GIVEN DATA:
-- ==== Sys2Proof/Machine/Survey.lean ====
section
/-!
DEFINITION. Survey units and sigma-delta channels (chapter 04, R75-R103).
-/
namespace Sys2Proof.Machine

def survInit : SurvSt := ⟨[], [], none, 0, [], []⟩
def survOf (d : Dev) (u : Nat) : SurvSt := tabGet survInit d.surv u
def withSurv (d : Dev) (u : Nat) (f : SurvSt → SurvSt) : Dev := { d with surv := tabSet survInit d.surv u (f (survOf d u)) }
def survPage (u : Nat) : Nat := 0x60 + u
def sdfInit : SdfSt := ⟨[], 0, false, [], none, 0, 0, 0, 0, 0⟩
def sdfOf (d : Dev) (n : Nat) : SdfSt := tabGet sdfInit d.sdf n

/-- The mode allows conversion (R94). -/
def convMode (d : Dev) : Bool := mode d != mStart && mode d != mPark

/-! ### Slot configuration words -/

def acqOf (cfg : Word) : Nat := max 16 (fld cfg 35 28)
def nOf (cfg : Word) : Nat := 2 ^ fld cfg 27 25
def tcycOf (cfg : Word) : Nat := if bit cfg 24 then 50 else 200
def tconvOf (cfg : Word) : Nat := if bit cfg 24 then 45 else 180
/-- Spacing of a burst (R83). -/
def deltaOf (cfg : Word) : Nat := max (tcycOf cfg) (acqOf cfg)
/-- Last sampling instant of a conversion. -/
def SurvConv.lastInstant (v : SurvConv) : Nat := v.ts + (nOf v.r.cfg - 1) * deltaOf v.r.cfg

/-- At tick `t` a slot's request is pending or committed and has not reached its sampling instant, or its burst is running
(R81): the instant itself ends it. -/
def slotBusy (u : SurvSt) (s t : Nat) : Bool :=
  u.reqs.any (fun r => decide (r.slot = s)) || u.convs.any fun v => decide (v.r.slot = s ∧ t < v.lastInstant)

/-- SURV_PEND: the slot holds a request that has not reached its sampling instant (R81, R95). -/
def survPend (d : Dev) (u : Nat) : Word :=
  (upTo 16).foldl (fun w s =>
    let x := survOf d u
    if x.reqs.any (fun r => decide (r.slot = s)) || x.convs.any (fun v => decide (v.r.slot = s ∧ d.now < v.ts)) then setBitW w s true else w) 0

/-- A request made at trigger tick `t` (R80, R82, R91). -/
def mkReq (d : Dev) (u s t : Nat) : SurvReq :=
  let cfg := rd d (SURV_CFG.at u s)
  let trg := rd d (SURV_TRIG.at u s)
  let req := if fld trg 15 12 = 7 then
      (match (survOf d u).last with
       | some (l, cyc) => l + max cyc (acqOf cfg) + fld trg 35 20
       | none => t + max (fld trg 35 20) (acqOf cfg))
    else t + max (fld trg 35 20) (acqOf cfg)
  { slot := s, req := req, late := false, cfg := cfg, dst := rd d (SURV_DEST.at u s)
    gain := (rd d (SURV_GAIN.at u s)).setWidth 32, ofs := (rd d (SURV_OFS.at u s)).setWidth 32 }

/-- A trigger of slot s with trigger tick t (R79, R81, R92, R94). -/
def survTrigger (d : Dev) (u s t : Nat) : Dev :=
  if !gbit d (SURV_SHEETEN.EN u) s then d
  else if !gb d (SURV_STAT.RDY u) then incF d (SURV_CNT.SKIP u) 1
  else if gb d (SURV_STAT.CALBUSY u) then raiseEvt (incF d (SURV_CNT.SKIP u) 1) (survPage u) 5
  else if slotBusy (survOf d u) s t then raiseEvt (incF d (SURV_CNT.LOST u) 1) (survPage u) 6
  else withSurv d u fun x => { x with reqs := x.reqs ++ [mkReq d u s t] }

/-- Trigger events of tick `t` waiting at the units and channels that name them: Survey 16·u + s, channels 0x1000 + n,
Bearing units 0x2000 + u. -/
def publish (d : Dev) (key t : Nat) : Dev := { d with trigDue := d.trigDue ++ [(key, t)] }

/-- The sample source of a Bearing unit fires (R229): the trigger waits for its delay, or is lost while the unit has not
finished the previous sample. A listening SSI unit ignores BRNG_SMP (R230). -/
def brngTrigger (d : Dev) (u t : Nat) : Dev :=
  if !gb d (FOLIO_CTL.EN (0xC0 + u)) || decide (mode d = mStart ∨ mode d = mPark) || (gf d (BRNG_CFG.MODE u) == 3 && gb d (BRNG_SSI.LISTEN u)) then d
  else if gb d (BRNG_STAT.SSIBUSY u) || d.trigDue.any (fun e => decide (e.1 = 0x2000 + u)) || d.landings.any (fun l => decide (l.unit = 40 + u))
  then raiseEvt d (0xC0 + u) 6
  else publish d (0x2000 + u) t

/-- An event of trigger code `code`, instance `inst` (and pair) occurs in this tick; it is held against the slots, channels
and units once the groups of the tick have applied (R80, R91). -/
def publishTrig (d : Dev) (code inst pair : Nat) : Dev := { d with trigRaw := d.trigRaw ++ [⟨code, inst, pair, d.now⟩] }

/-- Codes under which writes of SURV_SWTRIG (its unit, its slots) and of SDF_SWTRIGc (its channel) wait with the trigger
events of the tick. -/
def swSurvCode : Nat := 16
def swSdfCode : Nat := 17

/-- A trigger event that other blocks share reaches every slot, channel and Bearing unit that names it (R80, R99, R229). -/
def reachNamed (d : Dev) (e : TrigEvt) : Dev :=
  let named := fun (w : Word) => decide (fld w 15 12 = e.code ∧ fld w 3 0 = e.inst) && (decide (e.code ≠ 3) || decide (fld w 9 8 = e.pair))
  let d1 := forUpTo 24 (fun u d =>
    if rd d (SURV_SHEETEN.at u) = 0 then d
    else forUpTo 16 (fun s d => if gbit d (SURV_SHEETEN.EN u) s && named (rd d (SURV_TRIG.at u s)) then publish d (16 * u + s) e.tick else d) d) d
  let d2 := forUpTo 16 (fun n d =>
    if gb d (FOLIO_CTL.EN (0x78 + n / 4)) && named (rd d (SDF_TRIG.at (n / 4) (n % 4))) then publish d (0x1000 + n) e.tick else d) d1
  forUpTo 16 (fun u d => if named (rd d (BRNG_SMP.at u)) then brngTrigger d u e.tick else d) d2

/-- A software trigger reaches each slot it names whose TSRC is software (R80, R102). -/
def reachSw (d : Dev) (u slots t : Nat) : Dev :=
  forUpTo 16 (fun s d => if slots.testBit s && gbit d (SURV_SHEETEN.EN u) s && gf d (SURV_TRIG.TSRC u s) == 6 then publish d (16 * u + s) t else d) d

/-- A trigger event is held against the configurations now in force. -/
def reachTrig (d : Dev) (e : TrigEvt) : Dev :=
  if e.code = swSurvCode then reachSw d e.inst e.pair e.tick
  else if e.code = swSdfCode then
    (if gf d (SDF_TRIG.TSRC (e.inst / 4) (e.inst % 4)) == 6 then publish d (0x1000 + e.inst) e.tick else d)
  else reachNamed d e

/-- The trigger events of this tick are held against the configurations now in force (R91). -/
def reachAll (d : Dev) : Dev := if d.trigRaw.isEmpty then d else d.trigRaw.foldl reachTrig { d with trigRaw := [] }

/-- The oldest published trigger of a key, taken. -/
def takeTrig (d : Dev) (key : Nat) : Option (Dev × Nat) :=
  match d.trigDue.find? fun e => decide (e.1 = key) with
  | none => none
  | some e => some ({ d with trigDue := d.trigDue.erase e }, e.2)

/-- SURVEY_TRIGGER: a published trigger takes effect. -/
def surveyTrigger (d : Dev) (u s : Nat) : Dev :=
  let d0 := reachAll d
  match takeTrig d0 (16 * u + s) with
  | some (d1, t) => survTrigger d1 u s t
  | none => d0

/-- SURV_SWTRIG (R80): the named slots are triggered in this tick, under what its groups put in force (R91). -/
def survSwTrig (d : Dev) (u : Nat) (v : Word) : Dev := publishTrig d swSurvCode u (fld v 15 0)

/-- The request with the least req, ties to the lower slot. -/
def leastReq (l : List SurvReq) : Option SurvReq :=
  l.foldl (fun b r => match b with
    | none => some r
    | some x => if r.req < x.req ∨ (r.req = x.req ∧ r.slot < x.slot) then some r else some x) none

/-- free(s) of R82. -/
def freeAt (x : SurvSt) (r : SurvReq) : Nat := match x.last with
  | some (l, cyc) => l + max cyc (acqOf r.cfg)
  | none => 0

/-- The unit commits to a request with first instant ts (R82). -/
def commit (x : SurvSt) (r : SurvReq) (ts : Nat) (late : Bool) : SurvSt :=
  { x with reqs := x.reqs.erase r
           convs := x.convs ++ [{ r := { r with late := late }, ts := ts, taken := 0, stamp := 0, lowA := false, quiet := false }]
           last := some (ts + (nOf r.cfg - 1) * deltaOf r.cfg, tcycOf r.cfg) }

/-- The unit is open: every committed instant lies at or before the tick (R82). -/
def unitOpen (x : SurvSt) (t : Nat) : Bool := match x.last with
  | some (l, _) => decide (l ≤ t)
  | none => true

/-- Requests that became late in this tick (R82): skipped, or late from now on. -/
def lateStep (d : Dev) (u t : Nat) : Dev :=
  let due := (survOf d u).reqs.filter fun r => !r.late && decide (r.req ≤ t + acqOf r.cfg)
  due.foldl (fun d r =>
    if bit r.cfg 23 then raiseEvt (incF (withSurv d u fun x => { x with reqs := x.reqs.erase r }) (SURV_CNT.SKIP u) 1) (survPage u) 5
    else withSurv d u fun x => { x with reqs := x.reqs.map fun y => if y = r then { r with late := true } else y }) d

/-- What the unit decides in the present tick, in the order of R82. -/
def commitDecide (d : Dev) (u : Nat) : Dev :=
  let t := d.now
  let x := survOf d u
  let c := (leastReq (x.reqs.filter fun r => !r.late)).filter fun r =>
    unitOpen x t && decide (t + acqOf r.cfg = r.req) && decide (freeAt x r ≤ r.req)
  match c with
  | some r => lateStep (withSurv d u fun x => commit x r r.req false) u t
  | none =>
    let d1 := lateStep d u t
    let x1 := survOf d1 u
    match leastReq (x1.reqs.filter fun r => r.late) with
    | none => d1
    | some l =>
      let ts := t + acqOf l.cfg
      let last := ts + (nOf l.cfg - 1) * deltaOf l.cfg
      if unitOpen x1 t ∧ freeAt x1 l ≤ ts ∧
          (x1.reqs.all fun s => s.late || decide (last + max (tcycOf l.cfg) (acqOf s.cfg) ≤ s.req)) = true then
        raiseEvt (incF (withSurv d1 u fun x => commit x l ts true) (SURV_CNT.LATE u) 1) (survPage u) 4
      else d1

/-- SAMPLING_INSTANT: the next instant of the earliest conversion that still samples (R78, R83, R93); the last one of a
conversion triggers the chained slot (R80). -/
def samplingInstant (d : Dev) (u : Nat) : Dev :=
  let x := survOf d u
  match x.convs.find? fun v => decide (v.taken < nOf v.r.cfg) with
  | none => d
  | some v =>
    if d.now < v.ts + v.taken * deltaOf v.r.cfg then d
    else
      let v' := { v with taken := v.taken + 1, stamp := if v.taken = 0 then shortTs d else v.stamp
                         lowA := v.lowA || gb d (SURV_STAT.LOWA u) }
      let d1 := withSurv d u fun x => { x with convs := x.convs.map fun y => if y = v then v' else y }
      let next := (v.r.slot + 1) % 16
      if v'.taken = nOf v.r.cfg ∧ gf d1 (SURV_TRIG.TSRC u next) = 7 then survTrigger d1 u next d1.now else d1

AIM OF THE EXERCISE: From the entries above, show each line that includes the string "force".

THE ANSWER:
/-- A trigger event is held against the configurations now in force. -/
/-- The trigger events of this tick are held against the configurations now in force (R91). -/
/-- SURV_SWTRIG (R80): the named slots are triggered in this tick, under what its groups put in force (R91). -/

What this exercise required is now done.